**TASK GOAL:**
Pull every line with "only" from the data below and copy it.

────────────────

-- ==== Sys2Proof/Laws/Legal.lean ====
section
/-! SUPPORT. What each shared operation does to a legal state: the operations of clients, of the lock,
    of the engine, of the
worker and of the initialisation sequence keep it legal. -/

namespace Sys2Proof.Machine

/-- What a requester's call is after an update of client `j`. -/
theorem State.tx_updClient {s : State} {j : Nat} {c : Client} (f) (h : s.clients[j]? = some c) (r : Requester) :
    (s.updClient j f).tx r = if r = .client j then (f c).tx else s.tx r := by
  cases r with
  | client k =>
    by_cases hk : k = j
    · subst hk; simp [State.tx_client (State.updClient_self f h)]
    · simp [hk]
      simp [State.tx, List.getD, Ne.symm hk]
  | init => simp; rfl
  | worker => simp; rfl

/-- Legality reads neither `cfg`, `desc`, the fault log nor `env`. -/
theorem Legal.congr {s t : State} (h : Legal s) (e1 : t.cache = s.cache) (e2 : t.trace = s.trace)
    (e3 : t.lockOwner = s.lockOwner)
   (e4 : t.eng = s.eng) (e5 : t.clients = s.clients) (e6 : t.pwmState = s.pwmState) (e7 : t.pwmAddr = s.pwmAddr)
   (e8 : t.pwmPrescale = s.pwmPrescale) (e9 : t.initStep = s.initStep) (e10 : t.initTx = s.initTx) (e11 : t.wk = s.wk)
   (e12 : t.dirty = s.dirty) (e13 : t.wake = s.wake) (e14 : t.busInit = s.busInit) : Legal t := by
  obtain ⟨h1,h2,h3,h4,h5,h6,h7,h8,h9⟩ := h
  obtain ⟨p1,p2,p3,p4,p5,p6,p7⟩ := h7
  have etx : ∀ r, t.tx r = s.tx r := by intro r; cases r <;> simp [State.tx, *]
  have esq : ∀ j, t.inSequence j ↔ s.inSequence j := by intro j; simp [State.inSequence, *]
  refine ⟨by simpa [CacheInRange, e1] using h1, by simpa [State.transactionOpen, *] using h2, by simpa [*] using h3,
      by simpa [*] using h4,
    by simpa [etx, e3] using h5, ?_, ⟨by simpa [*] using p1, by simpa [*] using p2, by simpa [*] using p3,
        by simpa [*] using p4, by simpa [esq, e6] using p5, by simpa [esq] using p6, by simpa [*] using p7⟩,
        by simpa [*] using h8, by simpa [DirtyIsPending, State.somePosting, *] using h9⟩
  intro j c hc
  rw [e5] at hc
  simpa [ReadLegal, *] using h6 j c hc

/-- An update of one client that leaves what is shared in agreement keeps a state legal. -/
theorem Legal.updClient {s : State} {j : Nat} {c : Client} {f : Client → Client} (hL : Legal s)
    (hc : s.clients[j]? = some c)
   (ht : (f c).tx = .running ↔ c.tx = .running) (hcl : ClientLegal (f c)) (hr : ReadLegal s j (f c))
   (hq : (f c).phase = .sequence ↔ c.phase = .sequence)
   (hp : c.phase = .post → (f c).phase = .post ∨ 0 < s.wake ∨ s.wk.phase ≠ .idle) : Legal (s.updClient j f) := by
  obtain ⟨h1,h2,h3,h4,h5,h6,h7,h8,h9⟩ := hL
  obtain ⟨p1,p2,p3,p4,p5,p6,p7⟩ := h7
  have esq : ∀ k, (s.updClient j f).inSequence k ↔ s.inSequence k := by
    intro k
    by_cases hk : k = j
    · subst hk; simp [State.inSequence, hc, hq]
    · simp [State.inSequence, Ne.symm hk]
  refine ⟨h1, h2, h3, h4, ?_, ?_, ⟨p1, p2, p3, p4, by simpa [esq] using p5, by simpa [esq] using p6, p7⟩, h8, ?_⟩
  · intro r
    rw [State.tx_updClient f hc]
    split
    · subst_vars; rw [ht, ← State.tx_client hc]; exact h5 _
    · exact h5 r
  · intro k d hd
    by_cases hk : k = j
    · subst hk
      rw [State.updClient_self f hc] at hd
      cases hd
      exact ⟨hcl, hr⟩
    · rw [State.updClient_of_ne s f hk] at hd
      exact h6 k d hd
  · intro hd
    rcases h9 hd with h | h | ⟨k, d, hk, hd⟩
    · exact .inl h
    · exact .inr (.inl h)
    · by_cases hkj : k = j
      · subst hkj
        rw [hc] at hk; cases hk
        rcases hp hd with h | h | h
        · exact .inr (.inr ⟨k, f c, State.updClient_self f hc, h⟩)
        · exact .inl h
        · exact .inr (.inl h)
      · exact .inr (.inr ⟨k, d, by rw [State.updClient_of_ne s f hkj]; exact hk, hd⟩)

/-- There is nothing to update where there is no client. -/
theorem State.updClient_none {s : State} {j} (f) (h : s.clients[j]? = none) : s.updClient j f = s := by
  have : s.clients.modify j f = s.clients := by
    apply List.ext_getElem?; intro k
    rw [List.getElem?_modify]
    split
    · subst_vars; simp [h]
    · simp
  simp [State.updClient, this]

/-- Answering a command (R9) keeps a state legal when the client neither holds the lock nor runs the sequence,
    and a stored duty has been posted. -/
theorem Legal.answered_keeps {s : State} {j : Nat} (hL : Legal s) (r : Response)
   (hc : ∀ c, s.clients[j]? = some c → c.tx ≠ .running ∧ c.phase ≠ .sequence ∧
       (c.phase = .post → 0 < s.wake ∨ s.wk.phase ≠ .idle)) :
   Legal (s.updClient j (fun _ => Client.answered r)) := by
  cases h : s.clients[j]? with
  | none => rw [State.updClient_none _ h]; exact hL
  | some c =>
    obtain ⟨a, b, d⟩ := hc c h
    have hlo := hL.lockHolder (.client j)
    rw [State.tx_client h] at hlo
    refine Legal.updClient hL h ?_ ?_ ?_ ?_ ?_
    · simp [Client.answered, a]
    · simp [ClientLegal, Client.answered, TxLegal]
    · intro ⟨fd, len, he⟩; simp [Client.answered, Client.instr] at he
    · simp [Client.answered, b]
    · intro hp; exact .inr (d hp)

/-- Going on to `Respond` (R9) keeps a state legal, for a command that responds later and with a status of its row that is no
caller error. -/
theorem Legal.thenRespond_keeps {s : State} {c : Client} {i : Instr} (st : Status) (res : Result) (hL : Legal s)
    (hc : s.clients[s.env.cur]? = some c) (hi : c.instr = some i) (hl : Instr.respondsLater i = true)
    (hp : c.phase ≠ .sequence) (hr : ∀ r, c.phase ≠ .respond r)
    (hs : st ∈ allowedStatuses i) (he : st.isCallerError = false) : Legal (s.thenRespond st res) := by
  have hcl := (hL.clients _ c hc).1
  have hst : c.phase = .start ∧ c.tx = .idle := by
    simp only [ClientLegal] at hcl
    cases hph : c.phase with
    | start => simp only [hph] at hcl; exact ⟨rfl, hcl.2⟩
    | sequence => exact absurd hph hp
    | respond r => exact absurd hph (hr r)
    | post =>
      simp only [hph, hi] at hcl
      obtain ⟨_, _, _, _, h⟩ := hcl
      cases h; cases hl
    | bus =>
      simp only [hph, hi] at hcl
      obtain ⟨_, _, i', h, hu⟩ := hcl
      cases h
      cases i <;> first | exact absurd hl Bool.false_ne_true | exact absurd hu Bool.false_ne_true
  obtain ⟨hst, htx⟩ := hst
  refine Legal.updClient hL hc Iff.rfl ?_ ?_ ?_ ?_
  · exact ⟨by simp [htx, TxLegal], htx, i, hi, hl, hs, he⟩
  · intro ⟨fd, len, hx⟩
    have hx' : c.instr = some (.readDesc fd len) := hx
    rw [hi] at hx'; cases hx'; cases hl
  · simp [hst]
  · intro hx; rw [hst] at hx; cases hx

/-- Handing in a command (R35) keeps a state legal. -/
theorem Legal.issue_keeps {s : State} {j : Nat} (hL : Legal s) (cmd) : Legal (s.issue j cmd) := by
  unfold State.issue
  cases h : s.clients[j]? with
  | none => rw [State.updClient_none _ h]; exact hL
  | some c =>
    have hcl := hL.clients j c h
    cases hm : c.cmd with
    | some x =>
      have : c.accept cmd = c := by simp [Client.accept, hm]
      refine Legal.updClient hL h (by simp [this]) (by simpa [this] using hcl.1) (by simpa [this] using hcl.2)
          (by simp [this]) (by intro hp; left; simpa [this] using hp)
    | none =>
      have hi : c.instr = none := by simp [Client.instr, hm]
      have hst : c.phase = .start := by
        have := hcl.1
        simp only [ClientLegal] at this
        cases hp : c.phase <;> simp [hp, hi] at this ⊢
      have htx : c.tx = .idle := by
        have := hcl.1
        simp only [ClientLegal, hst] at this; exact this.2
      have hlo := hL.lockHolder (.client j)
      rw [State.tx_client h] at hlo
      have : c.accept cmd = { c with cmd := some cmd, phase := .start, tx := .idle } := by simp [Client.accept, hm]
      refine Legal.updClient hL h ?_ ?_ ?_ ?_ ?_ <;> simp only [this]
      · simp [htx]
      · simp [ClientLegal, TxLegal]
      · intro _; refine ⟨by simp, by simp, ?_⟩
        intro hh; rw [hlo] at hh; simp [htx] at hh
      · simp [hst]
      · simp [hst]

────────────────

**TASK RESULT:**
    simp only [ClientLegal] at hcl
    | start => simp only [hph] at hcl; exact ⟨rfl, hcl.2⟩
      simp only [hph, hi] at hcl
      simp only [hph, hi] at hcl
        simp only [ClientLegal] at this
        simp only [ClientLegal, hst] at this; exact this.2
      refine Legal.updClient hL h ?_ ?_ ?_ ?_ ?_ <;> simp only [this]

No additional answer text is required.